━━ Data to process ━━

/-! ## `account` -/

@[simp] theorem State.account_events (s : State) (c : Ctx) : (s.account c).events = s.events := rfl
@[simp] theorem State.account_cur (s : State) (c : Ctx) : (s.account c).cur = s.cur := rfl
@[simp] theorem State.account_choices (s : State) (c : Ctx) : (s.account c).choices = s.choices := rfl
@[simp] theorem State.account_nextId (s : State) (c : Ctx) : (s.account c).nextId = s.nextId := rfl
@[simp] theorem State.account_ctxs (s : State) (c : Ctx) : (s.account c).ctxs = s.ctxs := rfl
@[simp] theorem State.account_cores (s : State) (c : Ctx) : (s.account c).cores = s.cores := rfl
@[simp] theorem State.account_regmem (s : State) (c : Ctx) : (s.account c).regmem = s.regmem := rfl
@[simp] theorem State.account_banks (s : State) (c : Ctx) : (s.account c).banks = s.banks := rfl
@[simp] theorem State.account_l1 (s : State) (c : Ctx) : (s.account c).l1 = s.l1 := rfl
@[simp] theorem State.account_shares (s : State) (c : Ctx) : (s.account c).shares = s.shares := rfl
@[simp] theorem State.account_mem (s : State) (c : Ctx) : (s.account c).mem = s.mem := rfl
@[simp] theorem State.account_l2 (s : State) (c : Ctx) : (s.account c).l2 = s.l2 := rfl
@[simp] theorem State.account_poison (s : State) (c : Ctx) : (s.account c).poison = s.poison := rfl
@[simp] theorem State.account_accs (s : State) (c : Ctx) : (s.account c).accs = s.accs := rfl
@[simp] theorem State.account_arrivals (s : State) (c : Ctx) : (s.account c).arrivals = s.arrivals := rfl
@[simp] theorem State.account_cycle (s : State) (c : Ctx) : (s.account c).cycle = s.cycle := rfl
@[simp] theorem State.account_epoch (s : State) (c : Ctx) : (s.account c).epoch = s.epoch := rfl
@[simp] theorem State.account_closed (s : State) (c : Ctx) : (s.account c).closed = s.closed := rfl
@[simp] theorem State.account_wheel (s : State) (c : Ctx) : (s.account c).wheel = s.wheel := rfl
@[simp] theorem State.account_forms (s : State) (c : Ctx) : (s.account c).forms = s.forms := rfl
@[simp] theorem State.account_recs (s : State) (c : Ctx) : (s.account c).recs = s.recs := rfl
@[simp] theorem State.account_tasks (s : State) (c : Ctx) : (s.account c).tasks = s.tasks := rfl
@[simp] theorem State.account_insts (s : State) (c : Ctx) : (s.account c).insts = s.insts := rfl
@[simp] theorem State.account_queues (s : State) (c : Ctx) : (s.account c).queues = s.queues := rfl
@[simp] theorem State.account_rotor (s : State) (c : Ctx) : (s.account c).rotor = s.rotor := rfl
@[simp] theorem State.account_resid (s : State) (c : Ctx) : (s.account c).resid = s.resid := rfl
@[simp] theorem State.account_swFirst (s : State) (c : Ctx) : (s.account c).swFirst = s.swFirst := rfl
@[simp] theorem State.account_rev (s : State) (c : Ctx) : (s.account c).rev = s.rev := rfl
@[simp] theorem State.account_lastSeq (s : State) (c : Ctx) : (s.account c).lastSeq = s.lastSeq := rfl
@[simp] theorem State.account_drops (s : State) (c : Ctx) : (s.account c).drops = s.drops := rfl
@[simp] theorem State.account_latches (s : State) (c : Ctx) : (s.account c).latches = s.latches := rfl
@[simp] theorem State.account_grads (s : State) (c : Ctx) : (s.account c).grads = s.grads := rfl
@[simp] theorem State.account_lines (s : State) (c : Ctx) : (s.account c).lines = s.lines := rfl
@[simp] theorem State.account_colls (s : State) (c : Ctx) : (s.account c).colls = s.colls := rfl
@[simp] theorem State.account_notices (s : State) (c : Ctx) : (s.account c).notices = s.notices := rfl
@[simp] theorem State.account_visit (s : State) (c : Ctx) : (s.account c).visit = s.visit := rfl
@[simp] theorem State.account_credits (s : State) (c : Ctx) : (s.account c).credits = s.credits := rfl
@[simp] theorem State.account_launchQ (s : State) (c : Ctx) : (s.account c).launchQ = s.launchQ := rfl
@[simp] theorem State.account_objs (s : State) (c : Ctx) : (s.account c).objs = s.objs := rfl
@[simp] theorem State.account_backing (s : State) (c : Ctx) : (s.account c).backing = s.backing := rfl
@[simp] theorem State.account_codegen (s : State) (c : Ctx) : (s.account c).codegen = s.codegen := rfl
@[simp] theorem State.account_poolPtr (s : State) (c : Ctx) : (s.account c).poolPtr = s.poolPtr := rfl
@[simp] theorem State.account_poolFree (s : State) (c : Ctx) : (s.account c).poolFree = s.poolFree := rfl
@[simp] theorem State.account_withdrawn (s : State) (c : Ctx) : (s.account c).withdrawn = s.withdrawn := rfl
@[simp] theorem State.account_derate (s : State) (c : Ctx) : (s.account c).derate = s.derate := rfl
@[simp] theorem State.account_narrow (s : State) (c : Ctx) : (s.account c).narrow = s.narrow := rfl
@[simp] theorem State.account_thresh (s : State) (c : Ctx) : (s.account c).thresh = s.thresh := rfl
@[simp] theorem State.account_dramCnt (s : State) (c : Ctx) : (s.account c).dramCnt = s.dramCnt := rfl
@[simp] theorem State.account_sramCnt (s : State) (c : Ctx) : (s.account c).sramCnt = s.sramCnt := rfl
@[simp] theorem State.account_retries (s : State) (c : Ctx) : (s.account c).retries = s.retries := rfl
@[simp] theorem State.account_retrains (s : State) (c : Ctx) : (s.account c).retrains = s.retrains := rfl
@[simp] theorem State.account_eye (s : State) (c : Ctx) : (s.account c).eye = s.eye := rfl
@[simp] theorem State.account_hours (s : State) (c : Ctx) : (s.account c).hours = s.hours := rfl
@[simp] theorem State.account_conf (s : State) (c : Ctx) : (s.account c).conf = s.conf := rfl
@[simp] theorem State.account_limit (s : State) (c : Ctx) : (s.account c).limit = s.limit := rfl
@[simp] theorem State.account_driftOf (s : State) (c : Ctx) : (s.account c).driftOf = s.driftOf := rfl
@[simp] theorem State.account_samples (s : State) (c : Ctx) : (s.account c).samples = s.samples := rfl
@[simp] theorem State.account_shareNum (s : State) (c : Ctx) : (s.account c).shareNum = s.shareNum := rfl
@[simp] theorem State.account_errNum (s : State) (c : Ctx) : (s.account c).errNum = s.errNum := rfl
@[simp] theorem State.account_sampleNum (s : State) (c : Ctx) : (s.account c).sampleNum = s.sampleNum := rfl
@[simp] theorem State.account_errs (s : State) (c : Ctx) : (s.account c).errs = s.errs := rfl
@[simp] theorem State.account_chunks (s : State) (c : Ctx) : (s.account c).chunks = s.chunks := rfl
@[simp] theorem State.account_worked (s : State) (c : Ctx) : (s.account c).worked = s.worked := rfl
@[simp] theorem State.account_tests (s : State) (c : Ctx) : (s.account c).tests = s.tests := rfl
@[simp] theorem State.account_ready (s : State) (c : Ctx) : (s.account c).ready = s.ready := rfl
@[simp] theorem State.account_recovery (s : State) (c : Ctx) : (s.account c).recovery = s.recovery := rfl
@[simp] theorem State.account_marg (s : State) (c : Ctx) : (s.account c).marg = s.marg := rfl
@[simp] theorem State.account_mresult (s : State) (c : Ctx) : (s.account c).mresult = s.mresult := rfl
@[simp] theorem State.account_mcmd (s : State) (c : Ctx) : (s.account c).mcmd = s.mcmd := rfl
@[simp] theorem State.account_hostUp (s : State) (c : Ctx) : (s.account c).hostUp = s.hostUp := rfl
@[simp] theorem State.account_hostDown (s : State) (c : Ctx) : (s.account c).hostDown = s.hostDown := rfl
@[simp] theorem State.account_hostSince (s : State) (c : Ctx) : (s.account c).hostSince = s.hostSince := rfl
@[simp] theorem State.account_portsDown (s : State) (c : Ctx) : (s.account c).portsDown = s.portsDown := rfl
@[simp] theorem State.account_flash (s : State) (c : Ctx) : (s.account c).flash = s.flash := rfl
@[simp] theorem State.account_wear (s : State) (c : Ctx) : (s.account c).wear = s.wear := rfl
@[simp] theorem State.account_image (s : State) (c : Ctx) : (s.account c).image = s.image := rfl
@[simp] theorem State.account_debugger (s : State) (c : Ctx) : (s.account c).debugger = s.debugger := rfl
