/-- The commit of a bundle of one form: its effect, the advance of its context, and the task that runs. -/
theorem Env.commits_frame {e : Env} {f : Eff} {sl : Slot} (hf : f.Frames e.a (sl == .t)) (hc : e.s.ctx e.a = some e.c)
    (new : List Pend) (w : Nat) {set : Bool} (hpost : (set = false ∧ f.post = id) ∨
      (set = true ∧ ∃ n v, f.post = fun s => s.onCtx e.a (specialSet n v))) :
    ∃ u d, e.commits sl new w f.act f.post = (u.markRunning e.c.task).progress (dieOf e.a) ∧ State.SameRest e.a e.s u ∧
      u.mem = (f.act e.s).mem ∧ u.ctx e.a = some d ∧ Ctx.Advanced sl new set e.c d := by
  obtain ⟨hrest, hmem, d1, d0, hd0, hact, hdrain, hm⟩ := hf.drained hc
  unfold Env.commits
  dsimp only
  generalize (if sl == .m then f.act e.s else (f.act e.s).drainStat e.a) = s0 at *
  generalize (if e.repK + 1 < e.repN then (e.pos, e.c.loops) else nextPos e.pos e.seqPos .sequential e.c.loops) = np
  have hrest1 := hrest.trans (State.onCtx_sameRest e.a s0 (commitCtx e new (4 + w) np))
  have hmem1 : (s0.onCtx e.a (commitCtx e new (4 + w) np)).mem = (f.act e.s).mem := (State.onCtx_mem _ _ _).trans hmem
  have hctx1 : (s0.onCtx e.a (commitCtx e new (4 + w) np)).ctx e.a = some (commitCtx e new (4 + w) np d0) := by
    rw [State.onCtx_ctx, hd0]
    rfl
  have hadv := Ctx.Advanced.of_drained hact hdrain hm (commitCtx_committed e new (4 + w) np d0)
  generalize s0.onCtx e.a (commitCtx e new (4 + w) np) = s1 at *
  rcases hpost with ⟨rfl, hp⟩ | ⟨rfl, n, v, hp⟩
  · exact ⟨s1, _, by rw [hp]; rfl, hrest1, hmem1, hctx1, hadv⟩
  · refine ⟨s1.onCtx e.a (specialSet n v), _, by rw [hp], hrest1.trans (State.onCtx_sameRest e.a s1 _),
      (State.onCtx_mem _ _ _).trans hmem1, ?_, hadv.specialSet n v⟩
    rw [State.onCtx_ctx, hctx1]
    rfl

theorem State.issuing_lits {s : State} {lits : Nat} {e : Env} (h : s.issuing lits = some e) (k : Nat) : ∃ e', s.issuing k = some e' ∧
    e'.a = e.a ∧ e'.s = e.s ∧ e'.c = e.c ∧ e'.mTook = false := by
  have hsome : ∃ e', s.issuing k = some e' := by
    unfold State.issuing at h ⊢
    split at h
    · cases h
    · split at h
      · cases h
      · next hrun =>
        rw [if_neg hrun]
        dsimp only at h ⊢
        unfold State.env at h ⊢
        split at h
        · cases h
        · split at h
          · cases h
          · next hfree =>
            rw [if_neg hfree]
            dsimp only at h ⊢
            split at h
            · cases h
            · exact ⟨_, rfl⟩
  obtain ⟨e', h'⟩ := hsome
  obtain ⟨ha, hs, hc, -⟩ := State.issuing_env h
  obtain ⟨ha', hs', hc', hm'⟩ := State.issuing_env h'
  refine ⟨e', h', ha'.trans ha.symm, hs'.trans hs.symm, ?_, hm'⟩
  rw [hs', ha', ← hs, ← ha, hc] at hc'
  exact (Option.some.inj hc').symm

/-- A state whose context at an agent has ticked does not keep the tick. -/
theorem State.TickKept.not_succ {a : Nat} {s t : State} {c d : Ctx} (h : State.TickKept a s t) (hc : s.ctx a = some c)
    (hd : t.ctx a = some d) : d.tick ≠ c.tick + 1 := by
  obtain ⟨c', hc', htick⟩ := h d hd
  cases hc.symm.trans hc'
  rw [htick]
  bv_omega

/-- A bundle of one form after which its context has ticked has committed. -/
theorem Issues.commits_of_tick {e : Env} {r : SlotReq} {t : State} {d : Ctx} (h : Issues e r t) (hf : (r.eff e).Frames e.a (r.slot == .t))
    (hc : e.s.ctx e.a = some e.c) (hd : t.ctx e.a = some d) (htick : d.tick = e.c.tick + 1) :
    ∃ w, t = e.commits r.slot ((r.base e).toList ++ (r.effIn e).pends) w (r.effIn e).act (r.effIn e).post := by
  cases h with
  | traps info h => exact absurd htick ((h ▸ trapAt_tickKept e.a e info : State.TickKept e.a e.s t).not_succ hc hd)
  | held f hfun h =>
    have hkept : State.TickKept e.a e.s (f e.s) := by
      rcases hfun with rfl | rfl
      · exact .refl e.a e.s
      · exact hf.hold e.s
    exact absurd htick ((h ▸ hkept.trans (.onCtx e.a _ e.a fun _ => rfl) : State.TickKept e.a e.s t).not_succ hc hd)
  | commits w h => exact ⟨w, h⟩

/-- The frame of a form whose leaf may not be taken. -/
theorem SlotReq.effIn_frames {r : SlotReq} {e : Env} (h : (r.eff e).Frames e.a (r.slot == .t)) : (r.effIn e).Frames e.a (r.slot == .t) := by
  unfold SlotReq.effIn
  split
  · exact h
  · exact .of_kept (fun _ => ⟨rfl, rfl, rfl, rfl, rfl, rfl, rfl⟩) rfl

/-- The effect after the commit of a form whose leaf may not be taken. -/
theorem effIn_post {i : Instr} {r : SlotReq} (h : reqOf i = some r) (hs : r.slot ≠ .c) (e : Env) : ∃ set : Bool,
    ((set = false ∧ (r.effIn e).post = id) ∨ (set = true ∧ ∃ n v, (r.effIn e).post = fun s => s.onCtx e.a (specialSet n v))) ∧
    ((∀ m n sa, i ≠ .sset m n sa) → set = false) := by
  unfold SlotReq.effIn
  split
  · rcases post_of_reqOf h hs e with hp | ⟨m, n, sa, rfl, hp⟩
    · exact ⟨false, .inl ⟨rfl, hp⟩, fun _ => rfl⟩
    · exact ⟨true, .inr ⟨rfl, _, _, hp⟩, fun hne => absurd rfl (hne m n sa)⟩
  · exact ⟨false, .inl ⟨rfl, rfl⟩, fun _ => rfl⟩

theorem effIn_mem {i : Instr} {r : SlotReq} (h : reqOf i = some r) (hs : r.slot ≠ .c) (hwait : ∀ q v a, i ≠ .swwait q v a)
    (e : Env) (s : State) : ((r.effIn e).act s).mem = s.mem := by
  unfold SlotReq.effIn
  split
  · exact act_mem_of_reqOf h hs hwait e s
  · rfl

theorem State.markRunning_eq_self {s : State} {id : Nat} (h : ∀ x, s.task id = some x → x.state ≠ .placed) : s.markRunning id = s := by
  unfold State.markRunning
  split
  · next t ht => exact if_neg (by simpa using h t ht)
  · rfl

/-- Settles O53: a bundle that ticks has committed, and each part of the commit keeps what the frame names. -/
theorem formFrame : Obligations.FormFrame := by
  unfold Obligations.FormFrame
  intro i r lits s t e d hreq hs he hx hd htick
  obtain ⟨k, hk⟩ := exec_of_reqOf hreq
  obtain ⟨e', he', ha, hes, hec, hm⟩ := State.issuing_lits he k
  obtain ⟨hcur, hland, hctx, -⟩ := State.issuing_env he
  rw [hk, issueForm_of_issuing r he'] at hx
  obtain rfl := Host.Outcome.next.inj hx
  rw [← ha, ← hes, ← hec] at hctx
  rw [← ha] at hd
  rw [← hec] at htick
  have hf := frames_of_reqOf hreq hs e'
  obtain ⟨w, hw⟩ := (issueIn_other hs hm).commits_of_tick hf hctx hd htick
  obtain ⟨set, hpost, hset⟩ := effIn_post hreq hs e'
  obtain ⟨u, d', hu, hrest, hmem, hd', hadv⟩ := Env.commits_frame (SlotReq.effIn_frames hf) hctx
    ((r.base e').toList ++ (r.effIn e').pends) w hpost
  obtain ⟨lmem, linsts, larrivals, ltasks, lcycle, lothers⟩ := s.landDue_frame s.cur
  rw [← hland, ← hes] at lmem linsts larrivals ltasks lcycle lothers
  rw [← hcur, ← ha] at lothers
  have hj := u.markRunning_journaled e'.c.task
  rw [hw, hu] at hd ⊢
  have hdd : d' = d := by
    have hsame : (u.markRunning e'.c.task).ctx e'.a = u.ctx e'.a := by rw [State.ctx, hj.ctxs, State.ctx]
    exact Option.some.inj (hd'.symm.trans (hsame.symm.trans hd))
  subst hdd
  rw [hec] at hadv
  have hothers (b : Nat) (hb : b ≠ e'.a) : (u.markRunning e'.c.task).ctx b = s.ctx b := by
    have hsame : (u.markRunning e'.c.task).ctx b = u.ctx b := by rw [State.ctx, hj.ctxs, State.ctx]
    exact hsame.trans ((hrest.others b hb).trans (lothers b hb))
  have hrunmem (hwait : ∀ q sv a, i ≠ .swwait q sv a) :
      (u.markRunning e'.c.task).mem = (s.markRunning e'.c.task).mem :=
    State.markRunning_mem (hmem.trans ((effIn_mem hreq hs hwait e' e'.s).trans lmem)) (hrest.cycle.trans lcycle)
      (hrest.tasks.trans ltasks) _
  rw [hec] at hrunmem hothers hj
  rw [hec]
  rw [ha] at hothers
  obtain ⟨rs, rp, rq, rw', rxp, rfmt, rcapture, rstatus, rpd, rdeckq, rpierq⟩ := hadv.regs
  refine ⟨fun hwait => ⟨fun j => ?_, fun hplaced j => ?_⟩, hj.regmem.trans (hrest.regmem.trans (by rw [hes])), hothers,
    hj.insts.trans (hrest.insts.trans linsts), hj.arrivals.trans (hrest.arrivals.trans larrivals), rs, rp, rq, rw', rxp, rfmt,
    rcapture, rstatus, rpd, rdeckq, rpierq, ⟨_, hadv.pend⟩, fun hne => ?_, fun ht => ?_⟩
  · exact congrArg (fun m => AL.get Memory.unlisted m j) (hrunmem hwait)
  · exact (congrArg (fun m => AL.get Memory.unlisted m j) (hrunmem hwait)).trans (by rw [State.markRunning_eq_self hplaced]; rfl)
  · obtain ⟨h1, h2, h3, h4, h5, h6, h7, h8, h9⟩ := hadv.specials (hset hne)
    exact ⟨h1, h2, h3, h4, h5, h6, h7, h8, h9⟩
  · obtain ⟨h1, h2, h3, h4, h5⟩ := hadv.stack ht
    obtain ⟨hsub, hwin⟩ := hadv.retired ht
    exact ⟨h1, h2, h3, h4, h5, hsub, hwin, hadv.idle ht⟩

end Sys2Proof.Machine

━━━

__Work to be completed__. Each line of the entries above that has the word "swwait" is to be copied.

__Answer to the problem__.
theorem effIn_mem {i : Instr} {r : SlotReq} (h : reqOf i = some r) (hs : r.slot ≠ .c) (hwait : ∀ q v a, i ≠ .swwait q v a)
  have hrunmem (hwait : ∀ q sv a, i ≠ .swwait q sv a) :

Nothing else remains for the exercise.